Copy out exactly the lines from the first line of the material below through the line containing "handle (R182). -/", and nothing beyond them.

* * * * * * * * *

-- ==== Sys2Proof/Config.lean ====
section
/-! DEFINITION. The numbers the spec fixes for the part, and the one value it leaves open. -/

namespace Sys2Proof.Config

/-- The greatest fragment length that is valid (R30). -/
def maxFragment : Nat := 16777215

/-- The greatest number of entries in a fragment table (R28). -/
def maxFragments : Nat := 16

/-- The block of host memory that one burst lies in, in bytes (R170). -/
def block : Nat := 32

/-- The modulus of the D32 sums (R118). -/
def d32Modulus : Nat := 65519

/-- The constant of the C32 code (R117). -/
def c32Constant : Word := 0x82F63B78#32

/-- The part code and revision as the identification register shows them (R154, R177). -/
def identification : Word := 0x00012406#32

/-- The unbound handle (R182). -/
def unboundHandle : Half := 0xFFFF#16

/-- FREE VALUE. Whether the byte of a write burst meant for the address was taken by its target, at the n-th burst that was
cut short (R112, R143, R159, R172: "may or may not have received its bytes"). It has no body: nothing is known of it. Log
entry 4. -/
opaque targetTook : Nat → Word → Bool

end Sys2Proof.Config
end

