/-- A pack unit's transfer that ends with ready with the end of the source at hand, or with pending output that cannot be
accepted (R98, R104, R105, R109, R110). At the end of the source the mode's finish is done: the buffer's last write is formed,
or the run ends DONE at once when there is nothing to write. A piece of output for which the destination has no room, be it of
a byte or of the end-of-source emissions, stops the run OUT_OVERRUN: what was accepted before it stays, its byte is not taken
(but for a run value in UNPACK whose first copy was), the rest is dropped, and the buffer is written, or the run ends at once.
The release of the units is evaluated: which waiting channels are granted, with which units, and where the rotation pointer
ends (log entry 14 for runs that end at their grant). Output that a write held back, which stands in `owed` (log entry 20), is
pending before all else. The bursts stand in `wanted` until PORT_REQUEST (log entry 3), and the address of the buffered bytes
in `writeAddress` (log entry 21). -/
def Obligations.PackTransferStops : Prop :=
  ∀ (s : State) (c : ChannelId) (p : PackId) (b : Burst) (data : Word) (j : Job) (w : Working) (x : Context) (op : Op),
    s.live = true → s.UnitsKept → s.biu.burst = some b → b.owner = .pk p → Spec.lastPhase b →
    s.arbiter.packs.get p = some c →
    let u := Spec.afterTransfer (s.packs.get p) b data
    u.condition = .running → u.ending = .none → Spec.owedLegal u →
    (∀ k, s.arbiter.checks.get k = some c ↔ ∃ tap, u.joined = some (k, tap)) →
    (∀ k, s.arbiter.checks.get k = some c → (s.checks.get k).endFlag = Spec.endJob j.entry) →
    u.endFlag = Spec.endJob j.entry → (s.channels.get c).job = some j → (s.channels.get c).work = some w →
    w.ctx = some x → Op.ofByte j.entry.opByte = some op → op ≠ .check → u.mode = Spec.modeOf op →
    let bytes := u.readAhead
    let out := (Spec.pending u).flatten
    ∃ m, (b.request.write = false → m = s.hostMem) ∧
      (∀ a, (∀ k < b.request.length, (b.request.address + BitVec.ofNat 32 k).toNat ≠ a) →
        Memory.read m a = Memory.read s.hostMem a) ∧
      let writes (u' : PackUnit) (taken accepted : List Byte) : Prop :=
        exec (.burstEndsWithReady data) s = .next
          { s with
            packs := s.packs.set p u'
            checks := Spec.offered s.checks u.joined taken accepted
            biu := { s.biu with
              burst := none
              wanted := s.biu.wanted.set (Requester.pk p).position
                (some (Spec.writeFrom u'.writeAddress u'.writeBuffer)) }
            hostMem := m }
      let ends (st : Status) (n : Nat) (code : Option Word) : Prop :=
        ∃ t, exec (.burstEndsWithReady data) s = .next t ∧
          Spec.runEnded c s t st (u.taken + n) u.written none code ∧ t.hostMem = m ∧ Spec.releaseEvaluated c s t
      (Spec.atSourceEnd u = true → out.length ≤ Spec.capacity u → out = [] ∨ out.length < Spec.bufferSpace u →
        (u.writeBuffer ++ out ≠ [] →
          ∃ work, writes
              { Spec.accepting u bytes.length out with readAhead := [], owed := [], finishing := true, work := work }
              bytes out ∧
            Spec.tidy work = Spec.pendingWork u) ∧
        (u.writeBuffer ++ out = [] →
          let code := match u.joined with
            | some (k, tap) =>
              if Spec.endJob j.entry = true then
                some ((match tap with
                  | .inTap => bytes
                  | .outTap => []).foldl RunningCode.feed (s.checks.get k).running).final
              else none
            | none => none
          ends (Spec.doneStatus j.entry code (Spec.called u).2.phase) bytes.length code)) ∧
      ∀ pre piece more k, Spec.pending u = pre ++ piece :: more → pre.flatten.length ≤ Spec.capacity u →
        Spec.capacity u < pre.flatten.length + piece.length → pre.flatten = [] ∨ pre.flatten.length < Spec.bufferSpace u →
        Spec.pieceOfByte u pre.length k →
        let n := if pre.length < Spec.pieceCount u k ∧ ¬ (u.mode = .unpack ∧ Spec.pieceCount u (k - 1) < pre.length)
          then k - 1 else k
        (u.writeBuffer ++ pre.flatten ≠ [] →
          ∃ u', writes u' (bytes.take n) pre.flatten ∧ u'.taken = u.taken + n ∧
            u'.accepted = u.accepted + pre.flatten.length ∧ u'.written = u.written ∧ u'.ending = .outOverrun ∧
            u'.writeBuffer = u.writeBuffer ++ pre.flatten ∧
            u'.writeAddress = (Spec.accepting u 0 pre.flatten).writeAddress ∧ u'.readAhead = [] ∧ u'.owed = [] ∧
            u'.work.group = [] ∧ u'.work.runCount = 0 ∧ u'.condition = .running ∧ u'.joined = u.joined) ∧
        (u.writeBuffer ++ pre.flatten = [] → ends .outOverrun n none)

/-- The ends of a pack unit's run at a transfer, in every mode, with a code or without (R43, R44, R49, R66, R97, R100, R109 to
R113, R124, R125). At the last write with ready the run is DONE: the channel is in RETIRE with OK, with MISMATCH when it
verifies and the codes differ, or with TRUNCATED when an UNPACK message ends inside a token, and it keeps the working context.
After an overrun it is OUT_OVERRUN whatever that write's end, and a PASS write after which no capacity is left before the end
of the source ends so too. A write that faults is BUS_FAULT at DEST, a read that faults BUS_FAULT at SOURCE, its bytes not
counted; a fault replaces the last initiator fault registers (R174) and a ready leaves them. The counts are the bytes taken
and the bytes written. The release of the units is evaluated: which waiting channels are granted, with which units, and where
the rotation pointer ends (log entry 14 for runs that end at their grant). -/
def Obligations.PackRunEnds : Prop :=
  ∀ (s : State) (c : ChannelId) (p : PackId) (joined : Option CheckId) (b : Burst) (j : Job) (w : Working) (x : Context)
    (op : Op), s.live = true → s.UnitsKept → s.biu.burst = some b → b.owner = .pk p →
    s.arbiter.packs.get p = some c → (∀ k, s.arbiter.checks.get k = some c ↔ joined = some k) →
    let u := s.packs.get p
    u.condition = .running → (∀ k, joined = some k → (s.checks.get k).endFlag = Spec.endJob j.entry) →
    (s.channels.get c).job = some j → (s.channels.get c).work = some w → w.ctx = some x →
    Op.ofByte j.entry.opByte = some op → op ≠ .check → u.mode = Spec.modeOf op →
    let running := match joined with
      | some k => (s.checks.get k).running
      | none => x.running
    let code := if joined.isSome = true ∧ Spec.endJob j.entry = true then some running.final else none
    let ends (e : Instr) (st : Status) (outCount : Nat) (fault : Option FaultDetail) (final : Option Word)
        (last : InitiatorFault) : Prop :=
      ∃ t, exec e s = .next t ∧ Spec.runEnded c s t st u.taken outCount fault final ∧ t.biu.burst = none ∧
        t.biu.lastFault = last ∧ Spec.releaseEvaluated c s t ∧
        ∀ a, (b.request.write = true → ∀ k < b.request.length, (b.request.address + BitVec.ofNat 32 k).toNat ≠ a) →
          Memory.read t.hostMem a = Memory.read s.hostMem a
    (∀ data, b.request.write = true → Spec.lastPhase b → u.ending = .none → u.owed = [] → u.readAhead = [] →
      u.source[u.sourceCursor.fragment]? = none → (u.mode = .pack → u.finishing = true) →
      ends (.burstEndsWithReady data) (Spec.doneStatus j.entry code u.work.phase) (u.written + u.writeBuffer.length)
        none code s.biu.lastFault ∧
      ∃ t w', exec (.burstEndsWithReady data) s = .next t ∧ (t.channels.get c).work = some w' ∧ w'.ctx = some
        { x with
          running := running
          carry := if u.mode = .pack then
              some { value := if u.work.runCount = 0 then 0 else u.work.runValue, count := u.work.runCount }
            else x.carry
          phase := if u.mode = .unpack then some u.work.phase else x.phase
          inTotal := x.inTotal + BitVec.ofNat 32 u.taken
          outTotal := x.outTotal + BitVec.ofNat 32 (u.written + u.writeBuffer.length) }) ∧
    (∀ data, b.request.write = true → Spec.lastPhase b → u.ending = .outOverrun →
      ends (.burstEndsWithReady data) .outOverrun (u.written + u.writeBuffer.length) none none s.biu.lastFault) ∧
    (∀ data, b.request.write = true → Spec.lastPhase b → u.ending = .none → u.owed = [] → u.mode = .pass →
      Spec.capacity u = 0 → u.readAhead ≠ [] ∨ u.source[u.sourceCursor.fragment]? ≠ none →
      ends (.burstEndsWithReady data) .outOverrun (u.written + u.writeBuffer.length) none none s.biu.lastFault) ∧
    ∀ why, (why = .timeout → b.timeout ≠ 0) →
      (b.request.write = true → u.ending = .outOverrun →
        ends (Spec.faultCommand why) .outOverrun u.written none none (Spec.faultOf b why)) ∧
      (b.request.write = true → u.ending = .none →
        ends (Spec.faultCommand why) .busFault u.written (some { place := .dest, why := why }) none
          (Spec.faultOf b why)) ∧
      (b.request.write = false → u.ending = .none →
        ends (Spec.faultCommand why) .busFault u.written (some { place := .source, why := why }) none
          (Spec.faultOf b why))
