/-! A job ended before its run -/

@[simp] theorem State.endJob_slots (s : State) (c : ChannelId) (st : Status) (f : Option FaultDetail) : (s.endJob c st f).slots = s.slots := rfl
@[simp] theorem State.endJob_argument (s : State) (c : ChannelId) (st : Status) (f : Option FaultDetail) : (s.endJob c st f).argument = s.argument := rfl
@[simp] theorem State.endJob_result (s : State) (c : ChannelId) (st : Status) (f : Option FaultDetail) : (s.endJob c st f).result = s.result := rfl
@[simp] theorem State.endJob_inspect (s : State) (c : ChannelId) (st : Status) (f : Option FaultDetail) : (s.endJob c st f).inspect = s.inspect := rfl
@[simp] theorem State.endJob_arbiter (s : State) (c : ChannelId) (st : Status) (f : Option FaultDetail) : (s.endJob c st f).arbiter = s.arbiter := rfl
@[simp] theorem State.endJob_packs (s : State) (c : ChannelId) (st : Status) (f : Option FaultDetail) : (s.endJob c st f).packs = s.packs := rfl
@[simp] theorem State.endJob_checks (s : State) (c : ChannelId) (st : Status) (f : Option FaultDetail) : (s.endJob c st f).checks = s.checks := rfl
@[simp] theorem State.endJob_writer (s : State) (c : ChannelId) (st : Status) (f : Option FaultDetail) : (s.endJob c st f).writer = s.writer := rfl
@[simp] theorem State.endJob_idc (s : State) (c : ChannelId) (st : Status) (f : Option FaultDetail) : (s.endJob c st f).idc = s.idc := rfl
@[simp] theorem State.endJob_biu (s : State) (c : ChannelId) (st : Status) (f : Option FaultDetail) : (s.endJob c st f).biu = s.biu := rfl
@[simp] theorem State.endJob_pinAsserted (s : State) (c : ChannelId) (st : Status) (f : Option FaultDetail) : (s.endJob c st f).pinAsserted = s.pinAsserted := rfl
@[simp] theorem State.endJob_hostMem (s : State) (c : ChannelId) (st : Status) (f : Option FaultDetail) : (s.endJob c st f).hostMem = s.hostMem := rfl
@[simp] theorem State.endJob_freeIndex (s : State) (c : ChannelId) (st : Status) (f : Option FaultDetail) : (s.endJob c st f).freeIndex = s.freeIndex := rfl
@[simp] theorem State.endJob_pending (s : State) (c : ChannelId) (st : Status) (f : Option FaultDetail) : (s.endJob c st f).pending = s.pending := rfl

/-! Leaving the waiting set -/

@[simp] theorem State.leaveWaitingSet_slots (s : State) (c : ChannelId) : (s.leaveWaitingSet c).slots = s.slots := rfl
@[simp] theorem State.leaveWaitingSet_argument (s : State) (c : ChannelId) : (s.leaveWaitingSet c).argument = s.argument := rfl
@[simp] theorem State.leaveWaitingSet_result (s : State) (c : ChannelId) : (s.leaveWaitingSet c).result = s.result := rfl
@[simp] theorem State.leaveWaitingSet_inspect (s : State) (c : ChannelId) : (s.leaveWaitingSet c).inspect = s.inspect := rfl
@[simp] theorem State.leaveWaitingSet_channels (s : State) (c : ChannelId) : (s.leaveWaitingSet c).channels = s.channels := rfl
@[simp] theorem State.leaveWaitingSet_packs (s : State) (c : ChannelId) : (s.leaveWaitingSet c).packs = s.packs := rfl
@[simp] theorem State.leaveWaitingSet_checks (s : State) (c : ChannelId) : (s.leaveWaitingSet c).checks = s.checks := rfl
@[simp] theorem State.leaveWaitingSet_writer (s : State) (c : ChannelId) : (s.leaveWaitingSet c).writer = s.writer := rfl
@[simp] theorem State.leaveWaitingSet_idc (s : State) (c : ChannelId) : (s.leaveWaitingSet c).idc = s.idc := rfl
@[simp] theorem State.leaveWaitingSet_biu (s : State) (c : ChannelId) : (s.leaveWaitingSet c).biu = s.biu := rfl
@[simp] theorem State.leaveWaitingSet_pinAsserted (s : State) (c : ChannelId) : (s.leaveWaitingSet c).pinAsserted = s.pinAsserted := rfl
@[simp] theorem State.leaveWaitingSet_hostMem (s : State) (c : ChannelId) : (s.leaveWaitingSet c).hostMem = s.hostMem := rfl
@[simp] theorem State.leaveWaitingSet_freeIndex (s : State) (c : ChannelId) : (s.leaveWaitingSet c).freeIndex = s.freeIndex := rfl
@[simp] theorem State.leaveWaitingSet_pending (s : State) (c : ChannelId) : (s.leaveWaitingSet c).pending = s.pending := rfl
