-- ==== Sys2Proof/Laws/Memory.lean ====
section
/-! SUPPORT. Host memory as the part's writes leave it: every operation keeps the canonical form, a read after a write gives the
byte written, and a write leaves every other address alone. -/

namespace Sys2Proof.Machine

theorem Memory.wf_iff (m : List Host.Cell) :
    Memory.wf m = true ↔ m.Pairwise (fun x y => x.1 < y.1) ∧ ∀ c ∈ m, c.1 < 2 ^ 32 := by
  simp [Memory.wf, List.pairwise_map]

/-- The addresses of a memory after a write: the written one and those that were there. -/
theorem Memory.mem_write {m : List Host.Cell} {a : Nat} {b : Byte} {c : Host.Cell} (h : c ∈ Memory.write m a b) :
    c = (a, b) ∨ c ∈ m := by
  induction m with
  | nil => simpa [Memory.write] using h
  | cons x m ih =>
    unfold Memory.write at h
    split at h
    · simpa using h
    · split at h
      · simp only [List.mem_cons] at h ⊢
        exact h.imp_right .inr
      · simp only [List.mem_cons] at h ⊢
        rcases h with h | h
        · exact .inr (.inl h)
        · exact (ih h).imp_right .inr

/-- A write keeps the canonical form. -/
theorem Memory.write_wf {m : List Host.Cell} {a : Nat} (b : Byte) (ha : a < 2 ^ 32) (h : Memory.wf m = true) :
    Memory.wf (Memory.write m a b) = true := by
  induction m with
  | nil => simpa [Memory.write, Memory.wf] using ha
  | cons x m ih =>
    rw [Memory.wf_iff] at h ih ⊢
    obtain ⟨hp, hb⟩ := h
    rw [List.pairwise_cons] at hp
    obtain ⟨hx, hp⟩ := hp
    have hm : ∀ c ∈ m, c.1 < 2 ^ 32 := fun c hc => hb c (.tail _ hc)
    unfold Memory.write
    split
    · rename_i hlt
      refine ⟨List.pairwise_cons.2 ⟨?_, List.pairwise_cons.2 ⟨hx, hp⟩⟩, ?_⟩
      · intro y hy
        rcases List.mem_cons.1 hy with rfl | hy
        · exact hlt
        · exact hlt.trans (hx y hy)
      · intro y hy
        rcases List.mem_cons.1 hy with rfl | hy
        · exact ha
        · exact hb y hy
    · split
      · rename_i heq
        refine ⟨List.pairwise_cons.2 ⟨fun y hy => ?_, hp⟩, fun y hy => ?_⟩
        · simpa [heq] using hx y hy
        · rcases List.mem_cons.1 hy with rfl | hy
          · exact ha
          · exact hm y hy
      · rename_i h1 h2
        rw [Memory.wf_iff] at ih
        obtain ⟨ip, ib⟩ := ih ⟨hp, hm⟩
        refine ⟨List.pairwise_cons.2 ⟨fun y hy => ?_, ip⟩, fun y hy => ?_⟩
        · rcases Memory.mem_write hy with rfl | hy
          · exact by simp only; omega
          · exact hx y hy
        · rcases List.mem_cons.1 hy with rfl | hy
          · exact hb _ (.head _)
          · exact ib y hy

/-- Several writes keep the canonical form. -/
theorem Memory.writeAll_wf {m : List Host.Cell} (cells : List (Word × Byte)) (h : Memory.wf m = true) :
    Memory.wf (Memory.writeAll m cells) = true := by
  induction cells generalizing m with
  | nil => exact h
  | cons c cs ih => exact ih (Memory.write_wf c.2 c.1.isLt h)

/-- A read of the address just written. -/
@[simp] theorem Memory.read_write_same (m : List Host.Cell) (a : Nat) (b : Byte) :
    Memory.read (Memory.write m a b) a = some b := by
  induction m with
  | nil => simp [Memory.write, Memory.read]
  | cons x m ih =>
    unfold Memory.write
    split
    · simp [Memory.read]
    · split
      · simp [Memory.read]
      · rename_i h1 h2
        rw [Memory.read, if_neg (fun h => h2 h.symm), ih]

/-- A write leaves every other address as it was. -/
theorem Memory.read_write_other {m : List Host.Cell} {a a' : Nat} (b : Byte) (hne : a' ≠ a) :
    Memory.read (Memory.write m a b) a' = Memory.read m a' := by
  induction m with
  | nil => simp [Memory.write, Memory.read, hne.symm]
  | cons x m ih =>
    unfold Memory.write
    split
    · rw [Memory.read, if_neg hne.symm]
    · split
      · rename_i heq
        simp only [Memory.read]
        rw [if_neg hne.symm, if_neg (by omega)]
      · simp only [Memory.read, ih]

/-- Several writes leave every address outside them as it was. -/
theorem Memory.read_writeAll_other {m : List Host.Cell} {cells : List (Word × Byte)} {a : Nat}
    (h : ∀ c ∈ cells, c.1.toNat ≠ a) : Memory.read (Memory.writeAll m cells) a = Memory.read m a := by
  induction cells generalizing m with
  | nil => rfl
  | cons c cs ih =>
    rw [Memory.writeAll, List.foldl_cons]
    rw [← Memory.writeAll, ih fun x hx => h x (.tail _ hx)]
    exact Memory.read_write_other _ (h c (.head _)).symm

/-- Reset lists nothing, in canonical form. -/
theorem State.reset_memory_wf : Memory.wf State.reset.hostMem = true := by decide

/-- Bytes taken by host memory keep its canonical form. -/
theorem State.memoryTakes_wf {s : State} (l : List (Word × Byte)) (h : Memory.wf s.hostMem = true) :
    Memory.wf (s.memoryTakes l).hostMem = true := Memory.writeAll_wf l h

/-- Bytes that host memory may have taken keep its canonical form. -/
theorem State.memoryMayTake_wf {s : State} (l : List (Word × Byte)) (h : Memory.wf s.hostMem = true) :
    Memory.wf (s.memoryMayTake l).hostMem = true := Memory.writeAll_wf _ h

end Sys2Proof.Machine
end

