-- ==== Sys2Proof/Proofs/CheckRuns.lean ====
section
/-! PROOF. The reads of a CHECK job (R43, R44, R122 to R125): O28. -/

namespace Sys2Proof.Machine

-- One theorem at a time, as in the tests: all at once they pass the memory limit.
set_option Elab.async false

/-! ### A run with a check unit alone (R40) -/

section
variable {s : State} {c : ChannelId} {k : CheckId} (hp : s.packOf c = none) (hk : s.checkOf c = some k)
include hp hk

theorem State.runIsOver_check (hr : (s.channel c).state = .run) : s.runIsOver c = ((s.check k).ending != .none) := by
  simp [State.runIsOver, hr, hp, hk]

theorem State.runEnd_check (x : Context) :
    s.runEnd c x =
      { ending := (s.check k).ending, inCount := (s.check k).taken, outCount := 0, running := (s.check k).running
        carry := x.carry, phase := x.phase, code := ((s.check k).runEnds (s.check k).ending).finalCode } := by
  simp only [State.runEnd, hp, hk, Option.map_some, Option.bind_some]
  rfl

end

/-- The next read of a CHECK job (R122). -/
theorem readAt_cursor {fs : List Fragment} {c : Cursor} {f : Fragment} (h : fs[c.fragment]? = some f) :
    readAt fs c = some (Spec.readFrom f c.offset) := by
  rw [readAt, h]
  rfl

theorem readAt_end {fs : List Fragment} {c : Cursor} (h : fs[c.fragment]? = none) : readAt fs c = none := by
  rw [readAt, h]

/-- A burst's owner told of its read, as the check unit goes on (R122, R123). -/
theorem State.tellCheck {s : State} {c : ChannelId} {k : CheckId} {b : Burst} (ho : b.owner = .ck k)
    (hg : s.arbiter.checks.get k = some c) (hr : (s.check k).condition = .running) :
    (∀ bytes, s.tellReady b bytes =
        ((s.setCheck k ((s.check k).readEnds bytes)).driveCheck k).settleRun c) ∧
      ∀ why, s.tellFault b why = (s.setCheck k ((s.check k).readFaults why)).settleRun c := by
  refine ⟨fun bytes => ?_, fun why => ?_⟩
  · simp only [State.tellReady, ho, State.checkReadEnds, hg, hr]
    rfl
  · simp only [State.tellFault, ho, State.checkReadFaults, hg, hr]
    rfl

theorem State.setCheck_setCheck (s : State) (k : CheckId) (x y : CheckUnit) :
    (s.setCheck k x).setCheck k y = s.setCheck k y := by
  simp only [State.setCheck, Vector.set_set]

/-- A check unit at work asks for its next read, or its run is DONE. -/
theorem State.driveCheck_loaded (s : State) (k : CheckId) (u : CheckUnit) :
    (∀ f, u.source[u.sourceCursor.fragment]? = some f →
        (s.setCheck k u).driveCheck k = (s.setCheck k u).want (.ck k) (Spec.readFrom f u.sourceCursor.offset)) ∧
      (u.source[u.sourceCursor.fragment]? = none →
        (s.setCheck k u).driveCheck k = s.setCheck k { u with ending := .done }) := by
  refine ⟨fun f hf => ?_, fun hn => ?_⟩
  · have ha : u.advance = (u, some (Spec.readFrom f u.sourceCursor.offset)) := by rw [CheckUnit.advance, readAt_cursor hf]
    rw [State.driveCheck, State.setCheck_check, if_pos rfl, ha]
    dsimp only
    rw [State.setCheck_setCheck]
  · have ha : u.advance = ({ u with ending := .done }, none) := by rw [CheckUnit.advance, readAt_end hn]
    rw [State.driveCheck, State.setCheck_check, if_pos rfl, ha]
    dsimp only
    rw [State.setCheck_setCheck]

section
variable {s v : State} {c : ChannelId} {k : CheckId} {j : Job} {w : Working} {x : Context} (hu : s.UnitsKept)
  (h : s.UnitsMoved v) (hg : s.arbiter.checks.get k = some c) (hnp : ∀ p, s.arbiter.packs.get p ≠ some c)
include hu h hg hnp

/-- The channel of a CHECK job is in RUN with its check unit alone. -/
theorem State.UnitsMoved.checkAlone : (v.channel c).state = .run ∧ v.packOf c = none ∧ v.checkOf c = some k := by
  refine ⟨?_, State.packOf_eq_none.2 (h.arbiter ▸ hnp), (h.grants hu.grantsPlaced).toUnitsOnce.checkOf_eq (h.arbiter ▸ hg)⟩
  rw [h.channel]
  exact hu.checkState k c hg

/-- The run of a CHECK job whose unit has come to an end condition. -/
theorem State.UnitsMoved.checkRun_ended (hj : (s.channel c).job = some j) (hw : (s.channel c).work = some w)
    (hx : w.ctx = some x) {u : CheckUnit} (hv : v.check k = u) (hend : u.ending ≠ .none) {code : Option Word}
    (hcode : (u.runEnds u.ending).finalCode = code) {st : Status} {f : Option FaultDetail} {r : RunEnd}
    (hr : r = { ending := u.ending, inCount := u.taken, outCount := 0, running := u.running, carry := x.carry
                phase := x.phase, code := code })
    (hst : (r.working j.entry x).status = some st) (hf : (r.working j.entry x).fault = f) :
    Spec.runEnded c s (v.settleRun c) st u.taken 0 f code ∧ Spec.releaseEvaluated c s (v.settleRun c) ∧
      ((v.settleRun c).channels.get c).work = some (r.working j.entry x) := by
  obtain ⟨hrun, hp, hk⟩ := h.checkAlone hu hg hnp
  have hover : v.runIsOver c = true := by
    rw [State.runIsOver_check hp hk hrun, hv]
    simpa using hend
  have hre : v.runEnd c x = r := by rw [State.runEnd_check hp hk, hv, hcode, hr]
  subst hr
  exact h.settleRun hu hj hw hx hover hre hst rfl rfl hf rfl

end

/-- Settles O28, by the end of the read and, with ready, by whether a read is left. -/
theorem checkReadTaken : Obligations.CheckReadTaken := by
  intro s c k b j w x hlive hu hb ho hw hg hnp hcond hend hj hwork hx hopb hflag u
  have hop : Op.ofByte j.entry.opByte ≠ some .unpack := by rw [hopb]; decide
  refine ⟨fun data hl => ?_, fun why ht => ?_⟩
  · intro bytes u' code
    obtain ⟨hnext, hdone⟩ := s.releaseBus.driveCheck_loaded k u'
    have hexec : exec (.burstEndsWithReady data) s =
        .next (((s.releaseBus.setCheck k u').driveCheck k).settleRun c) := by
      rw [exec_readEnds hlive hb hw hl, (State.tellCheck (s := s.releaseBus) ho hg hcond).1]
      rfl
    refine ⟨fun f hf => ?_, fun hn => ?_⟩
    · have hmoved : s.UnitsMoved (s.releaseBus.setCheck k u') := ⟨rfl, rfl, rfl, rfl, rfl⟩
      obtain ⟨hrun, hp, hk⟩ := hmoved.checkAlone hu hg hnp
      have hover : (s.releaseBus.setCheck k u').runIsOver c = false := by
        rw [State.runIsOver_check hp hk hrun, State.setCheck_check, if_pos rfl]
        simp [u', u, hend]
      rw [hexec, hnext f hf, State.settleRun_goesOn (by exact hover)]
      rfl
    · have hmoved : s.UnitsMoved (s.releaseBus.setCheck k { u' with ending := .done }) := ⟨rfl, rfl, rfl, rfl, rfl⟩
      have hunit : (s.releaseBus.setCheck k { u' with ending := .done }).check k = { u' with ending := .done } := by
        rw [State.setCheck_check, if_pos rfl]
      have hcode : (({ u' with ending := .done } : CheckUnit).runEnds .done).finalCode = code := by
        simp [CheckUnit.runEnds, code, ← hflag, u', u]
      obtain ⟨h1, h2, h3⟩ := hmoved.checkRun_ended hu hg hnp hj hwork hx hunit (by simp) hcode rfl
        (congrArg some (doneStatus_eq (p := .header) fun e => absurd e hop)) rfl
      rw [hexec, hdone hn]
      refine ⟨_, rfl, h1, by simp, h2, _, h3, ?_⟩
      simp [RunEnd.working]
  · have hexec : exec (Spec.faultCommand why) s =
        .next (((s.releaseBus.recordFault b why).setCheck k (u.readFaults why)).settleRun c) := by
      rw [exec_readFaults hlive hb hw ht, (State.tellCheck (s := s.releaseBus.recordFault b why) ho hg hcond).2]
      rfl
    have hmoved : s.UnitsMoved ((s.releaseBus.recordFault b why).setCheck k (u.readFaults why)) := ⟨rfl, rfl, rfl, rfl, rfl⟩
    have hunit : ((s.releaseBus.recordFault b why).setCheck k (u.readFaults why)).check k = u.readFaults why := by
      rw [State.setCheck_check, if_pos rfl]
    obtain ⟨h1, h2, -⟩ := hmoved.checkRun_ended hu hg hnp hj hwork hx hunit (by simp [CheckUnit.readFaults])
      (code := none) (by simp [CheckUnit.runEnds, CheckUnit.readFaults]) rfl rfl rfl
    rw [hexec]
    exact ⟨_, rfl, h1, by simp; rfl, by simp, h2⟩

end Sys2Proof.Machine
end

* * * * * * * * *

FINISHED TASK –
-- ==== Sys2Proof/Config.lean ====
section
/-! DEFINITION. The numbers the spec fixes for the part, and the one value it leaves open. -/

namespace Sys2Proof.Config

/-- The greatest fragment length that is valid (R30). -/
def maxFragment : Nat := 16777215

/-- The greatest number of entries in a fragment table (R28). -/
def maxFragments : Nat := 16

/-- The block of host memory that one burst lies in, in bytes (R170). -/
def block : Nat := 32

/-- The modulus of the D32 sums (R118). -/
def d32Modulus : Nat := 65519

/-- The constant of the C32 code (R117). -/
def c32Constant : Word := 0x82F63B78#32

/-- The part code and revision as the identification register shows them (R154, R177). -/
def identification : Word := 0x00012406#32

/-- The unbound handle (R182). -/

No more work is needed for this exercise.